-- ==== Sys2Proof/Laws/State.lean ====
section
/-! SUPPORT. What each named update of the state leaves as it was: one lemma per update and field, and per update and table read. -/

namespace Sys2Proof.Machine

variable (s : State)

/-! `setTile`. -/

@[simp] theorem State.setTile_pending (g : Nat) (t : Tile) : (s.setTile g t).pending = s.pending := rfl
@[simp] theorem State.setTile_free (g : Nat) (t : Tile) : (s.setTile g t).free = s.free := rfl
@[simp] theorem State.setTile_now (g : Nat) (t : Tile) : (s.setTile g t).now = s.now := rfl
@[simp] theorem State.setTile_time (g : Nat) (t : Tile) : (s.setTile g t).time = s.time := rfl
@[simp] theorem State.setTile_mem (g : Nat) (t : Tile) : (s.setTile g t).mem = s.mem := rfl
@[simp] theorem State.setTile_quads (g : Nat) (t : Tile) : (s.setTile g t).quads = s.quads := rfl
@[simp] theorem State.setTile_blocks (g : Nat) (t : Tile) : (s.setTile g t).blocks = s.blocks := rfl
@[simp] theorem State.setTile_flights (g : Nat) (t : Tile) : (s.setTile g t).flights = s.flights := rfl
@[simp] theorem State.setTile_mail (g : Nat) (t : Tile) : (s.setTile g t).mail = s.mail := rfl
@[simp] theorem State.setTile_book (g : Nat) (t : Tile) : (s.setTile g t).book = s.book := rfl
@[simp] theorem State.setTile_slot (g : Nat) (t : Tile) : (s.setTile g t).slot = s.slot := rfl
@[simp] theorem State.setTile_engines (g : Nat) (t : Tile) : (s.setTile g t).engines = s.engines := rfl
@[simp] theorem State.setTile_fab (g : Nat) (t : Tile) : (s.setTile g t).fab = s.fab := rfl
@[simp] theorem State.setTile_hic (g : Nat) (t : Tile) : (s.setTile g t).hic = s.hic := rfl
@[simp] theorem State.setTile_cist (g : Nat) (t : Tile) : (s.setTile g t).cist = s.cist := rfl
@[simp] theorem State.setTile_les (g : Nat) (t : Tile) : (s.setTile g t).les = s.les := rfl
@[simp] theorem State.setTile_ges (g : Nat) (t : Tile) : (s.setTile g t).ges = s.ges := rfl
@[simp] theorem State.setTile_tables (g : Nat) (t : Tile) : (s.setTile g t).tables = s.tables := rfl
@[simp] theorem State.setTile_models (g : Nat) (t : Tile) : (s.setTile g t).models = s.models := rfl
@[simp] theorem State.setTile_adapters (g : Nat) (t : Tile) : (s.setTile g t).adapters = s.adapters := rfl
@[simp] theorem State.setTile_serve (g : Nat) (t : Tile) : (s.setTile g t).serve = s.serve := rfl
@[simp] theorem State.setTile_parcels (g : Nat) (t : Tile) : (s.setTile g t).parcels = s.parcels := rfl
@[simp] theorem State.setTile_sched (g : Nat) (t : Tile) : (s.setTile g t).sched = s.sched := rfl
@[simp] theorem State.setTile_arbs (g : Nat) (t : Tile) : (s.setTile g t).arbs = s.arbs := rfl
@[simp] theorem State.setTile_cores (g : Nat) (t : Tile) : (s.setTile g t).cores = s.cores := rfl
@[simp] theorem State.setTile_policies (g : Nat) (t : Tile) : (s.setTile g t).policies = s.policies := rfl
@[simp] theorem State.setTile_store (g : Nat) (t : Tile) : (s.setTile g t).store = s.store := rfl
@[simp] theorem State.setTile_power (g : Nat) (t : Tile) : (s.setTile g t).power = s.power := rfl
@[simp] theorem State.setTile_sec (g : Nat) (t : Tile) : (s.setTile g t).sec = s.sec := rfl
@[simp] theorem State.setTile_block (g : Nat) (t : Tile) (i : Nat) : (s.setTile g t).block i = s.block i := rfl
@[simp] theorem State.setTile_plot (g : Nat) (t : Tile) (i : Nat) : (s.setTile g t).plot i = s.plot i := rfl
@[simp] theorem State.setTile_box (g : Nat) (t : Tile) (i : Nat) : (s.setTile g t).box i = s.box i := rfl
@[simp] theorem State.setTile_quad (g : Nat) (t : Tile) (i : Nat) : (s.setTile g t).quad i = s.quad i := rfl
@[simp] theorem State.setTile_engine (g : Nat) (t : Tile) (i : Nat) : (s.setTile g t).engine i = s.engine i := rfl
@[simp] theorem State.setTile_cistern (g : Nat) (t : Tile) (i : Nat) : (s.setTile g t).cistern i = s.cistern i := rfl
@[simp] theorem State.setTile_lateral (g : Nat) (t : Tile) (i : Nat) : (s.setTile g t).lateral i = s.lateral i := rfl
@[simp] theorem State.setTile_gatherEng (g : Nat) (t : Tile) (i : Nat) : (s.setTile g t).gatherEng i = s.gatherEng i := rfl
@[simp] theorem State.setTile_tableEnt (g : Nat) (t : Tile) (i : Nat) : (s.setTile g t).tableEnt i = s.tableEnt i := rfl
@[simp] theorem State.setTile_fport (g : Nat) (t : Tile) (i : Nat) : (s.setTile g t).fport i = s.fport i := rfl
@[simp] theorem State.setTile_core (g : Nat) (t : Tile) (i : Nat) : (s.setTile g t).core i = s.core i := rfl
@[simp] theorem State.setTile_arb (g : Nat) (t : Tile) (i : Nat) : (s.setTile g t).arb i = s.arb i := rfl
@[simp] theorem State.setTile_policy (g : Nat) (t : Tile) (i : Nat) : (s.setTile g t).policy i = s.policy i := rfl
@[simp] theorem State.setTile_ring (g : Nat) (t : Tile) (i : Nat) : (s.setTile g t).ring i = s.ring i := rfl
@[simp] theorem State.setTile_req (g : Nat) (t : Tile) (i : Nat) : (s.setTile g t).req i = s.req i := rfl
@[simp] theorem State.setTile_prefixAt (g : Nat) (t : Tile) (i : Nat) : (s.setTile g t).prefixAt i = s.prefixAt i := rfl
@[simp] theorem State.setTile_parcel (g : Nat) (t : Tile) (i : Nat) : (s.setTile g t).parcel i = s.parcel i := rfl
@[simp] theorem State.setTile_entry (g : Nat) (t : Tile) (i : Nat) : (s.setTile g t).entry i = s.entry i := rfl
@[simp] theorem State.setTile_modelOf (g : Nat) (t : Tile) (i : Nat) : (s.setTile g t).modelOf i = s.modelOf i := rfl
@[simp] theorem State.setTile_adapter (g : Nat) (t : Tile) (i : Nat) : (s.setTile g t).adapter i = s.adapter i := rfl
—————
## Task details
The expected output is exactly the lines of the listing above between the line holding "s.engines := rfl" and the line holding "s.store := rfl", inclusive.

## Task result
@[simp] theorem State.setTile_engines (g : Nat) (t : Tile) : (s.setTile g t).engines = s.engines := rfl
@[simp] theorem State.setTile_fab (g : Nat) (t : Tile) : (s.setTile g t).fab = s.fab := rfl
@[simp] theorem State.setTile_hic (g : Nat) (t : Tile) : (s.setTile g t).hic = s.hic := rfl
@[simp] theorem State.setTile_cist (g : Nat) (t : Tile) : (s.setTile g t).cist = s.cist := rfl
@[simp] theorem State.setTile_les (g : Nat) (t : Tile) : (s.setTile g t).les = s.les := rfl
@[simp] theorem State.setTile_ges (g : Nat) (t : Tile) : (s.setTile g t).ges = s.ges := rfl
@[simp] theorem State.setTile_tables (g : Nat) (t : Tile) : (s.setTile g t).tables = s.tables := rfl
@[simp] theorem State.setTile_models (g : Nat) (t : Tile) : (s.setTile g t).models = s.models := rfl
@[simp] theorem State.setTile_adapters (g : Nat) (t : Tile) : (s.setTile g t).adapters = s.adapters := rfl
@[simp] theorem State.setTile_serve (g : Nat) (t : Tile) : (s.setTile g t).serve = s.serve := rfl
@[simp] theorem State.setTile_parcels (g : Nat) (t : Tile) : (s.setTile g t).parcels = s.parcels := rfl
@[simp] theorem State.setTile_sched (g : Nat) (t : Tile) : (s.setTile g t).sched = s.sched := rfl
@[simp] theorem State.setTile_arbs (g : Nat) (t : Tile) : (s.setTile g t).arbs = s.arbs := rfl
@[simp] theorem State.setTile_cores (g : Nat) (t : Tile) : (s.setTile g t).cores = s.cores := rfl
@[simp] theorem State.setTile_policies (g : Nat) (t : Tile) : (s.setTile g t).policies = s.policies := rfl
@[simp] theorem State.setTile_store (g : Nat) (t : Tile) : (s.setTile g t).store = s.store := rfl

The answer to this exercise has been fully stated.